Run the cell below to create a placeholder vector of 20 zeros.

In [None]:
# Set the number of samples for $\bar{X}$ that you want
M = 20

# Create a placeholder vector of M zeros
samples_M = rep(0,M)

Now we can use a `for` loop to _iterate_ over some set of indices. Some notes about the structure of the `for` loop:
* In the first line, `i in 1:M` tells you that this loop will execute the code inside the `{ }` braces for every value of the _index_ `i` that is _in_ the set `1:M`.
* `1:M` is shorthand for saying "each integer starting with 1 and ending with $M$".
* The second line is all the stuff inside the `{ }` braces, which is the code that will be executed for each value of `i`.

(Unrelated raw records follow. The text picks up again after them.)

-- ==== Sys2Proof/Laws/Requests.lean ====
section
/-! SUPPORT. Sys2Proof/Laws/Requests.lean: what the taking of a request does: the state in which its owner takes it,
and what that state keeps. -/

namespace Sys2Proof.Machine

open Sys2Proof

@[simp] theorem State.taken_refs (a : Byte) (s : State) : (s.taken a).refs = s.refs := rfl
@[simp] theorem State.taken_holds (a : Byte) (s : State) : (s.taken a).holds = s.holds := rfl
@[simp] theorem State.taken_tracker (a : Byte) (s : State) : (s.taken a).tracker = s.tracker := rfl
@[simp] theorem State.taken_recon (a : Byte) (s : State) : (s.taken a).recon = s.recon := rfl
@[simp] theorem State.taken_alloc (a : Byte) (s : State) : (s.taken a).alloc = s.alloc := rfl
@[simp] theorem State.taken_composer (a : Byte) (s : State) : (s.taken a).composer = s.composer := rfl
@[simp] theorem State.taken_labels (a : Byte) (s : State) : (s.taken a).labels = s.labels := rfl
@[simp] theorem State.taken_watch (a : Byte) (s : State) : (s.taken a).watch = s.watch := rfl
@[simp] theorem State.taken_ctl (a : Byte) (s : State) : (s.taken a).ctl = s.ctl := rfl
@[simp] theorem State.taken_pending (a : Byte) (s : State) : (s.taken a).pending = s.pending := rfl
@[simp] theorem State.taken_article (a : Byte) (k : Text) (s : State) : (s.taken a).article k = s.article k := rfl
@[simp] theorem State.taken_consignment (a : Byte) (k : Text) (s : State) :
    (s.taken a).consignment k = s.consignment k := rfl
@[simp] theorem State.taken_planAt (a : Byte) (n : Nat) (s : State) : (s.taken a).planAt n = s.planAt n := rfl
@[simp] theorem State.taken_planOf (a : Byte) (t : Text) (s : State) : (s.taken a).planOf t = s.planOf t := rfl
@[simp] theorem State.taken_ctx (a : Byte) (i : Slot) (s : State) : (s.taken a).ctx i = s.ctx i := rfl
@[simp] theorem State.taken_standing (a : Byte) (s : State) : (s.taken a).standing = s.standing := rfl

/-- The state in which an owner takes a request differs in the ring-silence timer and the gathering alone. -/
theorem State.taken_only (a : Byte) (s : State) : State.Only [.ring, .mgmt] s (s.taken a) := by
  constructor <;> simp

/-- A reply changes only the Ring Port and the Responder. -/
theorem State.answered_only (src code tag : Byte) (x : Status) (r : Result) (s : State) :
    State.Only [.ring, .mgmt] s (s.answered src code tag x r) := State.reply_only _ _

/-- A request that the part takes reaches its owner in the state that its arrival leaves. -/
theorem State.request_of_takes {src code : Byte} {s : State} (h : s.Takes src code) (i : Instr) (tag : Byte) :
    s.request i src code tag = (s.taken src).answer i src code tag := by
  obtain ⟨⟨⟨h1, h2, h3⟩, h4⟩, h5, h6⟩ := h
  have hh : s.heard = s.arrived := by
    rw [Option.isSome_iff_ne_none] at h3
    simp [State.heard, State.arrived, h3]
  have hp : (s.taken src).permits src code ((s.taken src).isClaim i) = true := by
    have : (s.taken src).permits src code false = true := h6
    simp only [State.permits] at this ⊢
    simp_all
  have hr : (s.taken src).repliesFull = false := by
    have : ((s.taken src).mgmt.replies.length) < Config.replyMax := h5
    simpa [State.repliesFull] using this
  have e : (State.endGathering src s.arrived) = s.taken src := rfl
  have hpv : s.arrived.passive = false := h2
  have how : s.arrived.ownAddress = s.ownAddress := rfl
  simp [State.request, h1, hh, hpv, how, h4, e, State.admitRequest, hp, hr]

end Sys2Proof.Machine
end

Add whatever code you used above to create a single sample for $\bar{X}$ to the code cell below, to get this `for` loop running.

In [None]:
for (i in 1:M) {
  samples_M[i] = 0 # <-- TODO: fill this in!
}

Now print out all $M=20$ of the values in `samples_M` by running the cell below.

In [None]:
print(samples_M)

### Task 5:

With $n=10$ individuals from the population in each estimate of $\bar{X}$, the values for $\bar{X}$ are kind of all over the place. You probably ended up with values as low as in the \$40,000s, and as high as in the \$70,000s or \$80,000s.

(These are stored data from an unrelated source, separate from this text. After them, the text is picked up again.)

theorem test_witness_WatchRequests : live.Takes 2 0x50 ∧ live.Takes 2 0x51 ∧ live.Takes 2 0x52 ∧ watchF.InRange
    ∧ watchF.screen = (3 : ScreenNo).val ∧ ((watching .alert .overrun).watch[(3 : ScreenNo)]).latch = .overrun
    ∧ (123 : Nat) ≤ 123 ∧ 16 ≤ (16 : Nat) ∧ (3 : Byte) ≠ 1 ∧ (3 : Byte) ≠ 2 :=
  ⟨test_live_takes _ (by decide), test_live_takes _ (by decide), test_live_takes _ (by decide), watchF_inRange.1,
    by decide +kernel⟩

/-- R168: an OVERRUN_ACK alert carries the absent kind as 0 and an absent value for its one test. -/
theorem test_overrun_ack_fields : watchMatchFields 1 none =
    [[0], [0xFF], [0xFF], [0xFF], [1], [0xFF, 0xFF, 0xFF, 0xFF, 0xFF]] := by
  decide +kernel

theorem modeTakes {code : Byte} (m : LineMode) (h : code ∈ knownCodes) :
    State.Takes 2 code { live with ctl := { ctl1 with mode := m } } :=
  ⟨⟨⟨rfl, (by decide +kernel : live.passive = false), rfl⟩, (by decide +kernel : (2 : Byte) ≠ live.ownAddress)⟩,
    (by decide +kernel : live.mgmt.replies.length < 16), live_permits _ h⟩

/-- Every mode request is taken in every mode. -/
theorem test_witness_ModeRequests : ∀ m : LineMode, ∀ code ∈ [0x60, 0x61, 0x62, 0x64],
    State.Takes 2 code { live with ctl := { ctl1 with mode := m } } := by
  intro m code h
  exact modeTakes m ((by decide : ∀ c ∈ ([0x60, 0x61, 0x62, 0x64] : List Byte), c ∈ knownCodes) _ h)

/-- Each case of an infeed command: none pending, and one pending that equals the last placed one, or does not. -/
theorem test_witness_InfeedCommands : (live.tracker.lanes[(2 : Lane)]).order = none
    ∧ ((live.modLane 2 fun l => { l with order := some .stop, lastPlaced := some .go }).tracker.lanes[(2 : Lane)])
        = ⟨[], .stop, some .stop, some .go⟩
    ∧ live.wanted 2 = .go ∧ (live.tracker.lanes[(2 : Lane)]).infeed ≠ live.wanted 2
    ∧ (stopped.tracker.lanes[(2 : Lane)]).infeed = stopped.wanted 2 ∧ live.holderOf (.infeed 2) = some 13
    ∧ live.holderOf (.infeed 0) = none := by decide +kernel

/-- R45: a GO that replaces a STOP still pending, with GO the last placed command, drops the pending order. -/
theorem test_infeed_dropped : let t := (waitingLine.modLane 2 fun l =>
      { l with order := some .stop, lastPlaced := some .go }).sendInfeed 2 .go
    (t.tracker.lanes[(2 : Lane)], t.ring.waiting) = (⟨[], .go, none, some .go⟩, []) := by decide +kernel

theorem test_open_and_closed_lines : (∀ i, live.ctx i = none)
    ∧ (withPallet (pallet .scanning none) live).ctx 12 ≠ none := by decide +kernel

theorem test_witness_Restart : live.Takes 2 0x63
    ∧ ((wrapperIn .loaded (.context ⟨12, 1⟩) (some .ordered) none).wrapper 0).pallet = .context ⟨12, 1⟩
    ∧ (moving .spur (.context ⟨12, 1⟩) 1).alloc.car.cargo ≠ .none :=
  ⟨test_live_takes _ (by decide), by decide +kernel⟩

theorem test_witness_ParameterRequests : live.Takes 2 0x65 ∧ live.Takes 2 0x66
    ∧ (∀ p ∈ [(1, 0), (17, 99)], 1 ≤ p.1 ∧ p.1 ≤ 17) ∧ ([(1, 0), (17, 99)].map (·.1)).Nodup
    ∧ ¬ ([(1, 0), (1, 99)].map (·.1)).Nodup ∧ (List.replicate 17 1).length ≤ 17 :=
  ⟨test_live_takes _ (by decide), test_live_takes _ (by decide), by decide +kernel⟩

/-! ### One step of a command, against the manual's examples -/

/-- Chapter 1, step 3: min_shelf_life 1,200 is stored as 730, and the totals are kept. -/
theorem test_consignment_clamped : ((after (.consignmentPut 2 1 { consignmentF with minShelfLife := 1200 }) live).consignment
    consignmentNo).map (fun c => (c.minShelfLife, c.totals)) = some (730, ⟨0, 0, 0, 0⟩) := by decide +kernel

/-- Chapter 1, step 5: the tag of a LOADED plan admits a context and binds the plan. -/
theorem test_tag_read_binds : let t := after (.tagRead 5 10 licenceField) live
    (t.ctx 0).map (fun c => (c.adm, c.phase, c.planSlot, c.reasons)) = some (1, .admitted, some 0, [])
      ∧ (t.planAt 0).map (fun p => (p.state, p.bound)) = some (.inUse, some 0) ∧ t.queue 2 = [0] := by decide +kernel

/-- Chapter 1, step 8: the tag of a USED plan gives LICENCE_REUSED. -/
theorem test_tag_read_reused : ((after (.tagRead 5 10 licenceField) planUsed).ctx 0).map (·.reasons)
    = some [.licenceReused] := by decide +kernel

/-- R23: the generation 65,535 is followed by 0. -/
theorem test_generation_wraps : (after (.holdAdd 2 1 holdF) live).holds.generation = 0 := by decide +kernel

/-- Chapter 2: HOLD_ADD raises a decided context whose tally it matches to HOLD. -/
theorem test_late_hold_raises : ((after (.holdAdd 2 1 holdF) (withPallet (decided .pass [] .atHeadDecided (some 9)) live)).ctx
    12).map (fun c => (c.verdict, c.reasons)) = some (some .hold, [.lotHeldLate]) := by decide +kernel

/-- Chapter 2: a CURRENCY with another generation makes the list STALE and the line DEGRADED. -/
theorem test_currency_mismatch : let t := after (.currency 2 1 43 9570) live
    t.holds.currency = .stale ∧ t.holds.window = none ∧ t.ctl.mode = .degraded := by decide +kernel

/-- Chapter 3: a TUNNEL_START with the licence of the second context marks the first TRACK_SLIP. -/
theorem test_tunnel_start_slips : let t := after (.tunnelStart 5 11 licenceField) (twoInLane .admitted .admitted)
    (t.ctx 12).map (fun c => (c.phase, c.reasons)) = some (.admitted, [.trackSlip])
      ∧ (t.ctx 13).map (fun c => (c.phase, c.timer)) = some (.scanning, some 4000) := by decide +kernel

/-- Chapter 5: the weight that arrives last brings the decision, PASS, with wrap_wait_limit started. -/
theorem test_measure_decides : ((after (.measure 5 12 (weightPayload 761950 licenceField))
      (withPallet { pallet .measuring (some 9) with weight := none } (live.onHolds fun h => { h with list := [] }))).ctx 12).map (fun c => (c.verdict, c.phase, c.timer))
    = some (some .pass, .atHeadDecided, some 120000) := by decide +kernel

/-- Chapter 6, arbitration 1: two heads decided at the same time; the lower lane goes to the spur. -/
theorem test_arbiter_lowest_lane : (twoHeads.settle .moveDone).alloc.car.cargo = .context ⟨12, 1⟩
    ∧ (twoHeads.settle .moveDone).alloc.car.dest = some .spur := by decide +kernel

/-- R40, R103: a context admitted to an empty lane becomes a lane head, so that the arbiter runs: the head of lane 3,
eligible since, goes to the spur. A TAG_READ that makes no head runs none. -/
theorem test_new_lane_head_runs_the_arbiter :
    let s := twoHeads.onAlloc fun a => { a with arbiterDue := false }
    (s.admitPallet 6 none false).alloc.arbiterDue = true ∧ (s.admitPallet 2 none false).alloc.arbiterDue = false
    ∧ ((s.admitPallet 6 none false).settle .tagRead).alloc.car.cargo = .context ⟨12, 1⟩ := by decide +kernel

/-- R51, R140, R146: the STRAY report of an APPLIED carries its readback as the licence. -/
theorem test_stray_applied_carries_readback :
    live.applied 0 4117 (some licence1) 17 = live.stray 0x09 17 none (some licence1) .noCandidate
    ∧ live.ticketApplied 4117 (some licence1) 20 = live.stray 0x09 20 none (some licence1) .noCandidate := by
  decide +kernel

/-- Chapter 6, "The fault": WRAP_FAULT raises the context to REWORK. -/
theorem test_wrap_fault_raises : let t := after (.wrapFault 5 14) (wrapperIn .wrapping (.context ⟨12, 1⟩) (some .started) none)
    (t.ctx 12).map (fun c => (c.verdict, c.reasons)) = some (some .rework, [.wrapFault])
      ∧ (t.wrapper 0).state = .fault := by decide +kernel

/-- Chapter 7: the dispatch label that completes at serial 999,999 is kept, and the next serial is 1. -/
theorem test_serial_wraps : let t := after .compositionComplete (composing .dispatchLabel false 0 .pass)
    (t.ctx 12).map (fun c => (c.labelSerial, c.compStatus)) = some (some 999999, .composed)
      ∧ t.composer.nextSerial = 1 := by decide +kernel

/-- Chapter 8, order B: APPLIED with the voided serial marks the label void and routes to LATE_REJECT. -/
theorem test_applied_void : ((after (.applied 5 17 (serialBytes 4117 ++ licenceField))
      (onLine { decided .hold [.lotHeldLate] .labelling (some 9) with voided := some 4117 } live)).ctx 12).map
        (fun c => (c.phase, c.labelVoid, c.route)) = some (.exiting, true, some .lateReject) := by decide +kernel

/-- Chapter 8, order A: ROUTED to bay 7 logs the release and adds 1, 74, 736,950 and 64,944 to the totals. -/
theorem test_release_totals : let t := after (.routed 5 19 (licenceField ++ [7])) (onLine (exitContext (.bay 7) 9) live)
    (t.consignment consignmentNo).map (·.totals) = some ⟨1, 74, 736950, 64944⟩
      ∧ t.labels.log.map (fun e => (e.sequence, e.bay)) = [(1, 7)] ∧ (t.ctx 12).isSome = false := by decide +kernel

/-- Chapter 9, event 5: with the run at 4 the oldest originated telegram is sent, and its room goes to the first
holder that waits. -/
theorem test_ring_out_after_four : let t := after .ringOutFree ((queues [tg 9] (List.replicate 32 (tg 5)) 4).onRing
      fun r => { r with waiting := [.infeed 2] })
    t.ring.ringOut = some (tg 5) ∧ t.ring.run = 0 ∧ t.ring.forward = [tg 9] := by decide +kernel

/-- Chapter 10: ALERT_CAPTURE at a CLEAR latch makes it PENDING, with the captured telegram and the count 1. -/
theorem test_screen_captures : let t := after (.ringInTelegram ⟨31, 14, 8, [5]⟩) (watching .alertCapture .clear)
    (t.watch[(3 : ScreenNo)].latch, t.watch[(3 : ScreenNo)].capture, t.watch[(3 : ScreenNo)].count)
      = (.pending, [31, 14, 8, 1, 5], 1) := by decide +kernel

/-- Chapter 11: the ring falls silent in RUN: ISOLATED with RUN held, REJECT_ALL asserted, and RING_LOST raises a
decided context. -/
theorem test_ring_silence : let t := after .ringSilenceExpiry (withPallet (decided .pass [] .atHeadDecided (some 9))
      (timersAt (some 1) (some 0) .run none))
    (t.ctl.mode, t.ctl.held, t.ctl.rejectAll) = (.isolated, some .run, true)
      ∧ (t.ctx 12).map (fun c => (c.verdict, c.reasons)) = some (some .rework, [.ringLost]) := by decide +kernel

/-- R176: HALT closes every open context and asserts REJECT_ALL. -/
theorem test_halt : let t := after (.halt 2 1) (withPallet (pallet .scanning none) live)
    (t.ctl.mode, t.ctl.rejectAll) = (.stopped, true) ∧ (∀ i, t.ctx i = none)
      ∧ t.tracker.lanes[(2 : Lane)].infeed = .stop := by decide +kernel

/-- R17, R18: an open claim of the dispatch system role with another instance reaches the owner, which refuses it. -/
theorem test_claim_of_an_instance :
    ((after (.stationPut 9 1 9 0x0B 1) unclaimed).ring.origin.map (·.payload)) = [[0x10, 1, 0x13, 1, 1]] := by
  decide +kernel

/-- R8, R132: the number of consignments removed is one byte, and a label's kind stands before its place. -/
theorem test_layouts_of_results : (Result.consignmentsRemoved 64).fields = [[64]] ∧ (Result.removed 512).fields = [[2, 0]]
    ∧ ((LabelView.fields ⟨.queued, some 3, some .rejectTicket, some 4, false, none, 1, 2⟩).take 3) = [[2], [2], [3]] := by
  decide +kernel

/-- R177: the reply to RESTART is the first telegram of the emptied origin queue. -/
theorem test_restart_reply_first : (after (.restart 2 7) (originOf 3 live)).ring.origin.head?
    = some ⟨2, 5, 0x31, [0x63, 7, 0, 1, 1, 2, 1, 2, 1]⟩ := by decide +kernel
end Sys2Proof.Tests
end

section
/-! PALLET_AT_LABEL (R139, R146): what screening and forwarding leave of a label line, what the telegram does when its
block takes it, and the statement O38. -/

namespace Sys2Proof.Machine

open Sys2Proof

/-! ### The label lines after screening and forwarding -/

@[simp] theorem State.passed_line (t : Telegram) (s : State) (k : LineNo) : (s.passed t).line k = s.line k := by
  simp [State.line]

@[simp] theorem State.passed_labelling (t : Telegram) (s : State) (k : LineNo) :
    (s.passed t).labelling k = s.labelling k := by
  simp [State.labelling]

@[simp] theorem State.passed_params (t : Telegram) (s : State) : (s.passed t).params = s.ctl.params := by
  simp [State.params]

/-! ### The entry of a phase -/

theorem State.enter_of_ctx {i : Slot} {c : Context} {s : State} (h : s.ctx i = some c) (p : Phase)
    (timer : Option Nat) : s.enter i p timer = s.putCtx i (some { c with phase := p, timer := timer }) := by
  simp [State.enter, State.modCtx, h]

But, we can fix this! Recall that we saw in lecture that the variance in the sample mean decreases as $n$ increases. So let's try using $n=100$. Re-run your `for` loop using $M=20$ again, but this time change $n=100$ by modifying the `size` argument in your `sample` function. Some starter code is provided for your convenience.

In [None]:
M = 20               # set number of Xbar samples to take
n = 100              # set the sample size for each Xbar
samples_M = rep(0,M) # create a placeholder vector of M zeros
for (i in 1:M) {
  samples_M[i] = 0   # <-- TODO: fill this in!
}
print(samples_M)

That ought to look a little better. The values should all be a bit closer to the known mean of (spoilers!) about \$61,000.

### Task 6:

We were originally out to examine the distribution of $\bar{X}$. We just got a sample of size $M=20$ from the distribution of $\bar{X}$, but that doesn't feel like enough. But to get a picture of the whole distribution, we want many more samples than just 20. Copy-paste your code from the previous task and then modify it to create a sample of size 1,000 from the distribution of $\bar{X}$. As in the last task, let's keep using $n=100$ samples for each value of $\bar{X}$ that we calculate.

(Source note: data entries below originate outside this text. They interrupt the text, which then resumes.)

-- ==== Sys2Proof/Proofs/Slice0/Admissions.lean ====
section
/-! TAG_READ: the admission of a context to a lane and the settling of its identity (R39 to R43). -/

namespace Sys2Proof.Machine

open Sys2Proof

section
variable {s t : State} {i j : Slot} {l : Lane} {c d : Context} {r : Reason} {x : Option Text}

/-! ### Infeed commands leave every context (R44) -/

theorem State.take_infeed_slots (l : Lane) (s : State) : (s.take (.infeed l)).2.tracker.slots = s.tracker.slots := by
  simp only [State.take]
  split
  · split
    · rfl
    · rfl
  · rfl

theorem State.giveOne_infeed_slots (l : Lane) (s : State) : (s.giveOne (.infeed l)).tracker.slots = s.tracker.slots := by
  have taken := State.take_infeed_slots l s
  unfold State.giveOne
  split
  next e => rw [e] at taken; exact taken
  next e => rw [e] at taken; exact taken

theorem State.giveMany_infeed_slots (n : Nat) (l : Lane) (s : State) :
    (State.giveMany n (.infeed l) s).tracker.slots = s.tracker.slots := by
  induction n generalizing s with
  | zero => rfl
  | succ n ih =>
    unfold State.giveMany
    split
    · exact (ih _).trans (State.giveOne_infeed_slots l s)
    · rfl

theorem State.offer_infeed_slots (l : Lane) (s : State) : (s.offer (.infeed l)).tracker.slots = s.tracker.slots := by
  obtain ⟨n, eq | eq⟩ := State.offer_cases (.infeed l) s
  · rw [eq, State.giveMany_infeed_slots]
  · rw [eq]
    exact State.giveMany_infeed_slots n l s

theorem State.infeedDecision_slots (l : Lane) (s : State) : (s.infeedDecision l).tracker.slots = s.tracker.slots := by
  unfold State.infeedDecision State.sendInfeed
  dsimp only
  split
  · split
    · exact (congrArg Tracker.slots ((State.prune_only _ _).tracker.resolve_left (by decide))).trans rfl
    · exact State.offer_infeed_slots _ _
  · rfl

/-! ### What a reason handed leaves of the arbiter's call (R103) -/

theorem State.due_tellRaise (due : s.alloc.arbiterDue = true) (id : CtxId) (p : Phase) :
    (s.tellRaise id p).alloc.arbiterDue = true := by
  have asked : ∀ u : State, u.alloc.arbiterDue = true → (u.requestLabel id .rejectTicket).alloc.arbiterDue = true :=
    fun u h => by rw [(State.requestLabel_only _ _ u).alloc.resolve_left (by decide), h]
  have lined : ∀ u : State, u.alloc.arbiterDue = true → (u.raiseInLine id.slot).alloc.arbiterDue = true :=
    fun u h => by rw [(State.raiseInLine_only _ u).alloc.resolve_left (by decide), h]
  unfold State.tellRaise
  split
  · exact asked _ due
  · exact asked _ due
  · exact asked _ due
  · exact lined _ (asked _ due)
  · exact lined _ (asked _ due)
  · exact due

theorem State.due_addLater {id : CtxId} {v : Verdict}
    (due : s.alloc.arbiterDue = true ∨ (v.max r.severity ≠ v ∧ c.phase = .atHeadDecided)) :
    (s.addLater id c v r).alloc.arbiterDue = true := by
  obtain ⟨w, w_due, eq⟩ : ∃ w : State, w.alloc.arbiterDue = true ∧ s.addLater id c v r =
      if v = .pass ∧ v.max r.severity ≠ .pass then w.tellRaise id c.phase else w := by
    refine ⟨_, ?_, rfl⟩
    split
    · rfl
    next still => simpa using due.resolve_right still
  rw [eq]
  split
  · exact State.due_tellRaise w_due _ _
  · exact w_due

theorem State.due_handSlot (due : s.alloc.arbiterDue = true) (i : Slot) (r : Reason) :
    (s.handSlot i r).alloc.arbiterDue = true := by
  unfold State.handSlot State.handReason
  split
  · split
    · exact due
    · split
      · exact due
      · split
        · exact due
        · exact State.due_addLater (.inl due)
  · exact due

theorem State.due_handAll (due : s.alloc.arbiterDue = true) (is : List Slot) (r : Reason) :
    (s.handAll is r).alloc.arbiterDue = true := by
  induction is generalizing s with
  | nil => exact due
  | cons i is ih => exact ih (State.due_handSlot due i r)

/-! ### A context joins its lane (R39, R40) -/

/-- The state with a context admitted to a lane, before its identity is settled. -/
def State.joined (l : Lane) (x : Option Text) (i : Slot) (s : State) : State :=
  ((((s.putCtx i (some (Context.atAdmission s.tracker.nextAdm x l))).onTracker fun t =>
    { t with nextAdm := admissionAfter s.tracker.nextAdm }).modLane l fun r => { r with queue := r.queue ++ [i] }
    ).infeedDecision l).joinedAsHead (s.queue l).isEmpty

Be sure you aren't accidentally printing them all to the screen still! _Do_, however, calculate the mean of your sample of $\bar{X}$ values and print it to the screen. Comment on the agreement between this mean and the mean of the actual population. (You may want to actually calculate the mean of the whole population using R's `mean()` function.)

### Task 7:

Create a probability density histogram of the values in `samples_M` from Task 6. Be sure to label your axes so renegade physics professors don't shank you. Comment on whether the distribution appears to be roughly normal or not.

### Task 8:

If your histogram in the previous task is correct, and you use the default histogram bins, then the y axis should have tick marks that are something like $10^{-5}$. That's a **tiny** probability! Why are those heights so small?

### Task 9:

The Central Limit Theorem tells us that increases which quantity, $M$ or $n$, will make this distribution for $\bar{X}$ more normal?

### Task 10:

Create a new histogram of 1000 samples for $\bar{X}$, but this time use $n=5$ individuals from the population for each sample of $\bar{X}$ by changing the `size` argument in your `sample` function. You should be able to modify your code from Tasks 6 and 7 to do this. Comment on whether the distribution of $\bar{X}$ that you obtain appears to be normal or not. How does the Central Limit Theorem explain this result?